Data
-- ==== Sys2Proof/Laws/Exchanges.lean ====
section
/-! SUPPORT. The operations of the lines as moves: deferred commands, the arbiter, the course of an exchange, the cycle start and the
receiver (Ops, Engine, Arbiter, Exchange, Cycle, Receiver). -/

namespace Sys2Proof.Machine

-- One theorem at a time: the proofs of this file side by side need more memory than a check may have.
set_option Elab.async false

variable {pace : Pace}

theorem LineKeeps.trans {a b c : Line} (h : LineKeeps pace a b) (k : LineKeeps pace b c) : LineKeeps pace a c :=
  ⟨fun x => k.queues (h.queues x), fun x => k.counters (h.counters x), k.list.trans h.list, fun e =>
    ⟨(k.pace e).1.trans (h.pace e).1, (k.pace e).2.1.trans (h.pace e).2.1, (k.pace e).2.2.trans (h.pace e).2.2⟩⟩

/-! ## Deferred commands -/

theorem AdminWait.apply_moves (w : AdminWait) (s : State) : Moves pace s (w.apply s) := by
  cases w with
  | stopLine => exact .refl s
  | holdStation k => exact s.applyHold_moves k
  | removeStation k => exact s.applyRemove_moves k
  | deletePoll => exact .refl s
  | setCapture g => exact Moves.capture (s := s) fun c => c.reconfigure g

theorem State.deferredApply_moves (s : State) : Moves pace s s.deferredApply := by
  unfold State.deferredApply
  split
  · split
    · exact (AdminWait.apply_moves _ _).trans (State.adminClaim_moves _ _)
    · exact .refl s
  · exact .refl s

/-! ## Preparing and dispatching -/

theorem State.modExchange_moves (s : State) (n : LineId) (f : Exchange → Exchange) : Moves pace s (s.modExchange n f) := Moves.line n

theorem State.sendFrame_moves (s : State) (n : LineId) (f : Frame) : Moves pace s (s.sendFrame n f) := Moves.line n

theorem State.prepareRequest_moves (s : State) (n : LineId) : Moves pace s (s.prepareRequest n) := by
  unfold State.prepareRequest
  split
  · exact .refl s
  · split
    · exact Moves.line n
    · exact s.sendFrame_moves n _

theorem State.prepareFirst_moves (s : State) (n : LineId) : Moves pace s (s.prepareFirst n) := by
  unfold State.prepareFirst
  split
  · exact .refl s
  · split
    · exact s.sendFrame_moves n _
    · exact s.prepareRequest_moves n

theorem State.takeBound_moves (s : State) (n : LineId) (x : Exchange) (k : SlotId) : Moves pace s (s.takeBound n x k) :=
  ((Moves.line n).trans (Moves.station k)).trans (State.prepareFirst_moves _ n)

theorem State.takeBroadcast_moves (s : State) (n : LineId) (r : Request) : Moves pace s (s.takeBroadcast n r) :=
  (Moves.line n).trans (State.prepareFirst_moves _ n)

theorem State.claimOrWait_moves (s : State) (n : LineId) (c : Completion) : Moves pace s (s.claimOrWait n c) := by
  unfold State.claimOrWait
  split
  · next h => exact State.tryClaim_moves h
  · exact Moves.line n

theorem Line.shareAfterRequest_keeps (l : Line) (r : Request) : LineKeeps pace l (l.shareAfterRequest r) := by
  unfold Line.shareAfterRequest
  split
  · exact .same
  · exact .counting fun ⟨h1, h2, h3, h4, h5, h6, h7, _⟩ => ⟨h1, h2, h3, h4, h5, h6, h7, Nat.zero_le _⟩

theorem State.dispatchRequest_moves (s : State) (n : LineId) (r : Request) : Moves pace s (s.dispatchRequest n r) := by
  have pass : Moves pace s (s.modLine n fun l => l.shareAfterRequest r) := Moves.line n (Line.shareAfterRequest_keeps _ r)
  unfold State.dispatchRequest
  dsimp only
  split
  · exact pass.trans (State.takeBroadcast_moves _ _ _)
  · split
    · exact s.claimOrWait_moves n _
    · split
      · exact s.claimOrWait_moves n _
      · split
        · exact pass.trans (State.takeBound_moves _ _ _ _)
        · exact s.claimOrWait_moves n _
      all_goals exact pass.trans (State.takeBound_moves _ _ _ _)

theorem State.dispatchPoll_moves {s : State} (n : LineId) {id : PollId} (used : (s.poll id).state ≠ .free) :
    Moves pace s (s.dispatchPoll n id) := by
  have shared (t : State) : Moves pace t (t.modLine n fun l => { l with share := satSucc 15 l.share }) :=
    Moves.line n (.counting fun ⟨h1, h2, h3, h4, h5, h6, h7, _⟩ => ⟨h1, h2, h3, h4, h5, h6, h7, satSucc_le⟩)
  unfold State.dispatchPoll
  dsimp only
  split
  · exact ((Moves.poll id (.inUse used (by simp))).trans (shared _)).trans (State.takeBound_moves _ _ _ _)
  · have skipped := Moves.poll (p := pace) (s := s) id (f := fun q =>
      { q with state := .idle, skipped := satSucc Config.counterMax q.skipped }) (.inUse used (by simp) fun _ => satSucc_le)
    split
    · exact skipped.trans (State.claimOrWait_moves _ n _)
    · exact skipped

theorem State.dispatchFollowUp_moves (s : State) (n : LineId) (f : FollowUp) : Moves pace s (s.dispatchFollowUp n f) := by
  unfold State.dispatchFollowUp
  extract_lets state passes
  split
  · exact s.takeBound_moves n _ _
  · exact (s.returnFor_moves f).trans (State.deferredApply_moves _)

/-- The work chosen, when it is a poll entry, is DUE (R114 step 4). -/
theorem State.nextWork_poll {s : State} {n : LineId} {id : PollId} (h : s.nextWork n = some (.poll id)) :
    (s.poll id).state = .due := by
  unfold State.nextWork at h
  simp only [Option.orElse_eq_or, Option.or_eq_some_iff, Option.map_eq_some_iff, reduceCtorEq, and_false, exists_false, false_or,
    or_false, Work.poll.injEq, exists_eq_right] at h
  obtain ⟨-, -, -, h⟩ := h
  have := List.find?_some (p := fun id => (s.poll id).state == .due) h
  simpa using this

theorem State.dispatch_moves {s : State} (n : LineId) {w : Work} (h : s.nextWork n = some w) : Moves pace s (s.dispatch n w) := by
  cases w with
  | request r =>
    exact (Moves.line n (.shorter List.eraseP_sublist (List.Sublist.refl _))).trans (State.dispatchRequest_moves _ n r)
  | poll id => exact State.dispatchPoll_moves n (by rw [State.nextWork_poll h]; simp)
  | followUp f =>
    exact (Moves.line n (.shorter (List.Sublist.refl _) (List.drop_sublist _ _))).trans (State.dispatchFollowUp_moves _ n f)

theorem State.arbiterChoice_moves (s : State) (n : LineId) : Moves pace s (s.arbiterChoice n) := by
  unfold State.arbiterChoice
  generalize (s.line n).workCount + 1 = fuel
  induction fuel generalizing s with
  | zero => exact .refl s
  | succ fuel ih =>
    unfold State.chooseLoop
    split
    · split
      · next h => exact (State.dispatch_moves n h).trans (ih _)
      · exact .refl s
    · exact .refl s

theorem State.abortPrefetched_moves (s : State) (n : LineId) : Moves pace s (s.abortPrefetched n) := by
  unfold State.abortPrefetched
  generalize (s.line n).prefetched.length = fuel
  induction fuel generalizing s with
  | zero => exact .refl s
  | succ fuel ih =>
    unfold State.abortLoop
    split
    · next h =>
      exact ((Moves.line n (.shorter (by rw [h]; exact List.sublist_cons_self _ _) (List.Sublist.refl _))).trans
        (State.claimOrWait_moves _ n _)).trans (ih _)
    · exact .refl s

/-! ## Leaving an exchange -/

theorem State.freePoll_moves (s : State) (id : PollId) : Moves pace s (s.freePoll id) := Moves.freePoll id

theorem State.settlePoll_moves (s : State) (id : PollId) : Moves pace s (s.settlePoll id) := by
  unfold State.settlePoll
  split
  · next h => exact Moves.poll id (.inUse (by rw [h]; simp) (by dsimp only; split <;> simp))
  · exact s.freePoll_moves id
  all_goals exact .refl s

theorem State.leaveExchange_moves (s : State) (n : LineId) : Moves pace s (s.leaveExchange n) := by
  unfold State.leaveExchange
  split
  · exact .refl s
  · next x _ =>
    dsimp only
    have free : Moves pace s (match x.station with
        | some k => s.modStation k fun st => { st with busy := false }
        | none => s) := by
      split
      · exact Moves.station _
      · exact .refl s
    split
    · exact free.trans (State.settlePoll_moves _ _)
    all_goals exact free

theorem State.enterIdle_moves (s : State) (n : LineId) : Moves pace s (s.enterIdle n) := by
  have h : Moves pace s ((s.leaveExchange n).modLine n Line.idle).deferredApply :=
    ((s.leaveExchange_moves n).trans (Moves.line n)).trans (State.deferredApply_moves _)
  unfold State.enterIdle
  dsimp only
  split
  · exact h.trans (State.abortPrefetched_moves _ n)
  · split
    · exact h
    · exact h.trans (State.arbiterChoice_moves _ n)

theorem State.enterOff_moves (s : State) (n : LineId) : Moves pace s (s.enterOff n) :=
  ((s.leaveExchange_moves n).trans (Moves.line n)).trans (State.deferredApply_moves _)

theorem State.endClaim_moves (s : State) (n : LineId) (c : Completion) : Moves pace s (s.endClaim n c) := by
  unfold State.endClaim
  split
  · next h => exact (State.tryClaim_moves h).trans (State.enterIdle_moves _ n)
  · exact Moves.line n

/-! ## The exchange end -/

/-- An accepted offer finds room and no entry for the station (R111). -/
theorem State.offerAccepted_room {s : State} {n : LineId} {k : SlotId} (h : s.offerAccepted n k = true) :
    (s.line n).followUp.length < Config.followUpDepth ∧ ∀ f ∈ (s.line n).followUp, f.slot ≠ k := by
  unfold State.offerAccepted at h
  simp only [Bool.and_eq_true, decide_eq_true_eq, List.all_eq_true, bne_iff_ne] at h
  exact ⟨h.1.2, h.1.1.2⟩

/-- A follow-up entry that joins where there is room and no entry for its station keeps the bounds (R110). -/
theorem LineKeeps.joinFollowUp {l : Line} {f : FollowUp} (room : l.followUp.length < Config.followUpDepth)
    (new : ∀ g ∈ l.followUp, g.slot ≠ f.slot) : LineKeeps pace l { l with followUp := l.followUp ++ [f] } := by
  refine ⟨fun ⟨h1, _, h3⟩ => ⟨h1, ?_, ?_⟩, id, rfl, fun _ => ⟨rfl, rfl, rfl⟩⟩
  · simp only [List.length_append, List.length_cons, List.length_nil]
    omega
  · simp only [List.map_append, List.map_cons, List.map_nil, List.nodup_append, List.nodup_cons, List.not_mem_nil,
      not_false_eq_true, List.nodup_nil, and_self, List.mem_map, forall_exists_index, and_imp, List.mem_cons, or_false,
      forall_apply_eq_imp_iff₂, true_and]
    exact ⟨h3, fun g hg a ha => ha ▸ new g hg⟩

Task to complete
Check each line of the data above, and please copy the ones in which the string "entry" occurs.

Finished task
/-- The work chosen, when it is a poll entry, is DUE (R114 step 4). -/
/-- An accepted offer finds room and no entry for the station (R111). -/
/-- A follow-up entry that joins where there is room and no entry for its station keeps the bounds (R110). -/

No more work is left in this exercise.